Which web search engines have their own index? Evidence from website visits
by Stephen Hewitt | Published | Last updated
This article presents statistics for web page requests for cambridgeclarion.org where the User Agent string purported to be that of a search engine spider (also called a crawler or bot). Such statistics provide some evidence of which search engines are maintaining an independent index using their own crawler and the level of activity of that crawler.
These statistics are for a two month period ending on 9 September 2021 and do not include requests for image files.
IP addresses were not logged or checked in this exercise, so there is no proof that the declared User Agent string is genuine.

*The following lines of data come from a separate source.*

/-- R202: a TICK cycle in the tick's domain offers the first code of the tick's colour next. -/
theorem exists_frameStart_next {p : Params} {s : State} (hphase : s.phase = .tick) (hrst : NoReset s)
    (hdef : tickDefined s = true) :
    ∃ t, clockStep p s = .next t ∧ t.phase = .tx ∧ t.codeIdx = 0#5 ∧ t.frameColor = (tick p s).color ∧
      t.sleepRem = (tick p s).nextSleep :=
  ⟨_, (PhaseRow.frameStarts hphase hdef).clockStep hrst, by simp⟩

/-- Settles O38: the idle race queues the word, the next cycle applies it, and the one after it ticks. -/
theorem commandLatency : Obligations.CommandLatency := by
  intro p s w cmd hphase hq hsleep ha hd
  obtain ⟨-, hrst, -, -⟩ := accepted?_some ha
  obtain ⟨t1, h1, hanim1, hq1, -, hcounts⟩ := exists_idleRace_next (p := p) ⟨hphase, hq, rfl, rfl⟩ hrst
  obtain ⟨hphase1, -⟩ := hcounts (Nat.pos_of_ne_zero hsleep)
  rw [queuedWord?_of_legal ha hd, Option.toList_some] at hq1
  refine ⟨t1, h1, hphase1, hq1, hanim1, fun hrst1 => ?_⟩
  obtain ⟨t2, h2, hphase2, hanim2, hdef2, hcolor2⟩ := exists_applied_next hphase1 hrst1 hq1 hd
  refine ⟨t2, h2, hphase2, hanim2, fun hrst2 => ?_⟩
  obtain ⟨t3, h3, hphase3, hidx3, hcolor3, -⟩ := exists_frameStart_next (p := p) hphase2 hrst2 hdef2
  exact ⟨t3, h3, hphase3, by simp [hidx3], hcolor3.trans hcolor2⟩

end Sys2Proof.Machine
end

section
/-! An iteration up to its race with an eager sink (spec/43_driver_loop.md rules R202 to R205), and the first one after
reset (spec/70_reset_and_hazards.md rule R273). -/

namespace Sys2Proof.Machine

open Sys2Proof.Config

/-! ### The host's moves along a run -/

theorem clockStep_inputs {p : Params} {s t : State} (h : clockStep p s = .next t) : t.inputs = s.inputs.tail := by
  obtain ⟨-, rfl⟩ | ⟨-, u, hu, rfl⟩ := clockStep_cases h
  · rfl
  · obtain ⟨-, hinputs, -⟩ := sequencer_keeps hu
    rw [nextCycle_inputs, portStep_inputs, hinputs]

theorem stateAfter_inputs {p : Params} {n : Nat} {s t : State} (h : stateAfter p n s = some t) :
    t.inputs = s.inputs.drop n := by
  induction n generalizing s with
  | zero => cases h; rfl
  | succ n ih =>
    obtain ⟨u, hu, h⟩ := stateAfter_succ_some h
    rw [ih h, clockStep_inputs hu, List.drop_tail]

theorem currentIn_mem_inputs {s : State} (h : s.inputs ≠ []) : currentIn s ∈ s.inputs := by
  obtain ⟨i, rest, hi⟩ := List.exists_cons_of_ne_nil h
  simp [currentIn, hi]

/-- What every listed move satisfies, the ports satisfy in each cycle the list reaches. -/
theorem throughout_currentIn {p : Params} {P : PortIn → Prop} {n : Nat} {s : State} (hn : n ≤ s.inputs.length)
    (h : ∀ i ∈ s.inputs, P i) : Throughout p n s fun u => P (currentIn u) := by
  intro k hk t ht
  have hinputs := stateAfter_inputs ht
  have hne : t.inputs ≠ [] := by simpa [hinputs] using hk.trans_le hn
  exact h _ (List.mem_of_mem_drop (hinputs ▸ currentIn_mem_inputs hne))

/-! ### The frame of an eager sink -/

/-- R203: while codes before the last are left, an eager sink takes one in every cycle. -/
theorem exists_eager_tx_run {p : Params} {n : Nat} {s : State} (hphase : s.phase = .tx)
    (hidx : s.codeIdx.toNat + n ≤ 24) (hrun : Throughout p n s EagerSink) :
    ∃ t, stateAfter p n s = some t ∧ t.phase = .tx ∧ t.codeIdx.toNat = s.codeIdx.toNat + n ∧
      t.sleepRem = s.sleepRem := by
  induction n generalizing s with
  | zero => exact ⟨s, rfl, hphase, rfl, rfl⟩
  | succ n ih =>
    obtain ⟨hrst, hready, -, -⟩ := hrun 0 n.succ_pos s rfl
    have hlt : s.codeIdx.toNat < 24 := by omega
    have hstep := (PhaseRow.codeTaken (p := p) hphase hready hlt).clockStep hrst
    have hnext := codeIdx_succ_toNat hlt
    obtain ⟨t, ht, htphase, htidx, htsleep⟩ := ih (s := nextCycle _) (by simpa using hphase)
      (by simp only [nextCycle_codeIdx, portStep_codeIdx]; omega) ((throughout_succ hstep).mp hrun).2
    simp only [nextCycle_codeIdx, portStep_codeIdx, nextCycle_sleepRem, portStep_sleepRem] at htidx htsleep
    exact ⟨t, (stateAfter_succ hstep n).trans ht, htphase, by omega, htsleep⟩

/-- R203: from its first code on, an eager sink takes the whole frame in 25 cycles. -/
theorem exists_eager_frame {p : Params} {s : State} (hphase : s.phase = .tx) (hidx : s.codeIdx = 0#5)
    (hrun : Throughout p 25 s EagerSink) :
    ∃ t, stateAfter p 25 s = some t ∧ t.phase = .txWait ∧ t.sleepRem = s.sleepRem ∧
      codesTaken p 25 s = encodeFrame p s.frameColor := by
  have hsending {k : Nat} (hk : k ≤ 24) := exists_eager_tx_run (p := p) (n := k) hphase (by simpa [hidx] using hk)
    (throughout_of_le hrun (hk.trans (Nat.le_succ 24)))
  have htx : Throughout p 25 s fun u => u.phase = .tx := by
    intro k hk u hu
    obtain ⟨v, hv, hvphase, -⟩ := hsending (Nat.le_of_lt_succ hk)
    cases hu.symm.trans hv
    exact hvphase
  obtain ⟨u, hu, huphase, huidx, husleep⟩ := hsending le_rfl
  have hlast : u.codeIdx = 24#5 := codeIdx_eq_last.mpr (by simpa [hidx] using huidx)
  obtain ⟨hrst, hready, -, -⟩ := hrun 24 (Nat.lt_succ_self 24) u hu
  have hstep := (PhaseRow.lastCodeTaken (p := p) huphase hready hlast).clockStep hrst
  have hend := (stateAfter_add (n := 1) hu).trans (stateAfter_succ hstep 0)
  refine ⟨_, hend, by simp, by simpa using husleep, ?_⟩
  exact frameHandedOverInOrder p 25 s _ hphase hidx hend (fun k hk v hv => (hrun k hk v hv).1) htx (by simp)

/-- R205: an eager sink's response ends the wait in its first cycle, and the cycle takes no code. -/
theorem exists_eager_response_next {p : Params} {s : State} (hphase : s.phase = .txWait) (heager : EagerSink s) :
    ∃ t, clockStep p s = .next t ∧ t.phase = .race ∧ t.sleepRem = s.sleepRem ∧ codesTaken p 1 s = [] := by
  obtain ⟨hrst, -, hvalid, hfail⟩ := heager
  have hstep := (PhaseRow.txSucceeds (p := p) hphase hvalid hfail).clockStep hrst
  refine ⟨_, hstep, by simp, by simp, ?_⟩
  rw [codesTaken, gather_succ _ hstep, takenCode?_of_phase_ne p (by simp [hphase])]
  rfl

However, the absence of a request with an official User Agent string can demonstrate a negative, namely that a crawler from a particular search engine did not make a page request. For example, no User Agent string that could be associated with Brave was seen, and neither was one for Gigablast, during the entire period.
In general these collected statistics put a reliable upper bound on the number of page requests from the official crawler of each search engine, if not a lower one.
Table 1 shows the number of page requests associated with each search engine. A page is defined here to mean an HTML page, a PDF file or a plain text file, so requests for images and anything else embedded in a page were not counted. It also excludes requests for favicon.ico, robots.txt and the non-existent ads.txt.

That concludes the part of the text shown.